Task
A single number is required: how many lines in the entries hold the word "range".

Stored data
-- Opening Marker --

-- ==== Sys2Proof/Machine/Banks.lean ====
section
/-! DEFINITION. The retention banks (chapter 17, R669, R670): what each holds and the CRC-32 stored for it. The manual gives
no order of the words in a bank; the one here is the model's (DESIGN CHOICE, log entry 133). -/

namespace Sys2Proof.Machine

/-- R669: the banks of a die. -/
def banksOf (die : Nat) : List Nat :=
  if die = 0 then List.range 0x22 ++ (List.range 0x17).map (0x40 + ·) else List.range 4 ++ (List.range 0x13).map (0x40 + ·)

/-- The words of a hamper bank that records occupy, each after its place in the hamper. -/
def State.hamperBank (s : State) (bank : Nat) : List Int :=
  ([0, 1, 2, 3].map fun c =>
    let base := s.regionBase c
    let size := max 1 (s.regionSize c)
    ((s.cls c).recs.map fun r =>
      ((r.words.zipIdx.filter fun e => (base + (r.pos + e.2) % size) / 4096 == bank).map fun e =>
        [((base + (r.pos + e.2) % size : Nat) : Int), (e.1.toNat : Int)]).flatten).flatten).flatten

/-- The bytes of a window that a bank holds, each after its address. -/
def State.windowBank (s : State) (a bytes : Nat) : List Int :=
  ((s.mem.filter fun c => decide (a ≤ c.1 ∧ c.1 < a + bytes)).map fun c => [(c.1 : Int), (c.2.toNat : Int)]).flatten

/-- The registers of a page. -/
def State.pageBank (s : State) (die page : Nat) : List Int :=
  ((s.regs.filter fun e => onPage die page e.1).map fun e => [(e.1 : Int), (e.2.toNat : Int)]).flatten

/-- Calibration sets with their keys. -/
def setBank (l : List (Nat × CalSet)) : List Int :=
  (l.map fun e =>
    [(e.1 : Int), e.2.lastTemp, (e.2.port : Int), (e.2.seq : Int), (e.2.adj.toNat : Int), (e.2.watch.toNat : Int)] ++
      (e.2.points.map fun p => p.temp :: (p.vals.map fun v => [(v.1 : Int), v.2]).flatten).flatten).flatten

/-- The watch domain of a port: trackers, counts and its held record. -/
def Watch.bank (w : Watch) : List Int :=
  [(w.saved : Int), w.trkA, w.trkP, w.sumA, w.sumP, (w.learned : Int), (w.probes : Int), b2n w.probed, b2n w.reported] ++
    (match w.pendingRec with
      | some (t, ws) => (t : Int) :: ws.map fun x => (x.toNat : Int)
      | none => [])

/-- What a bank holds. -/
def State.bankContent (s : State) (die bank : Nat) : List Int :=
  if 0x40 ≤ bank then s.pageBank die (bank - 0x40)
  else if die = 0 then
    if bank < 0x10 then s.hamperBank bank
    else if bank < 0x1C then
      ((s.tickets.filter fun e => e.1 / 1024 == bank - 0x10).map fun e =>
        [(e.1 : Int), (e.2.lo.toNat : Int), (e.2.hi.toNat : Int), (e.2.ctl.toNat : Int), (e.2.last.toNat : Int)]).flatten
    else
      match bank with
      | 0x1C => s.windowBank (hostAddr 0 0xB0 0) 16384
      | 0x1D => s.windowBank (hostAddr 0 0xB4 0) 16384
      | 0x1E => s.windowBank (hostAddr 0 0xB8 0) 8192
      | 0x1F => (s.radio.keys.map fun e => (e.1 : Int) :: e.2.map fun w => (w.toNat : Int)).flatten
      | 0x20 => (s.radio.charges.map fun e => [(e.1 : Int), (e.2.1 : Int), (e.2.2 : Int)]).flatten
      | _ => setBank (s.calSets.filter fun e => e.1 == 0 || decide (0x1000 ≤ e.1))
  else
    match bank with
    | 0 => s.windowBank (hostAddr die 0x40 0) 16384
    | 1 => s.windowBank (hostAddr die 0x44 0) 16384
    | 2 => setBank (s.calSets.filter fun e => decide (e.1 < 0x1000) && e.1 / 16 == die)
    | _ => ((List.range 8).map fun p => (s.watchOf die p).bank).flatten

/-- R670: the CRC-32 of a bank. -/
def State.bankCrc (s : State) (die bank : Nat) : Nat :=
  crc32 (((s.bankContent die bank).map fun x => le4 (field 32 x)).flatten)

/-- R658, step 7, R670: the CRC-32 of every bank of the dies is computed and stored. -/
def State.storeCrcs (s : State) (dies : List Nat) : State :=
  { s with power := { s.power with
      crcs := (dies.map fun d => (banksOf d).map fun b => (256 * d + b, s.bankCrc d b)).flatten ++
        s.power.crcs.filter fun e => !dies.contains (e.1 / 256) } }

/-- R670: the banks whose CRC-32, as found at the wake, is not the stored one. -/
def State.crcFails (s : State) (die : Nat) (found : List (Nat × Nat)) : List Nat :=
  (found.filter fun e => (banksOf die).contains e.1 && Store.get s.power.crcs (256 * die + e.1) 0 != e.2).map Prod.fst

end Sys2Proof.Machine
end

-- Closing Marker --

Solution for this task
2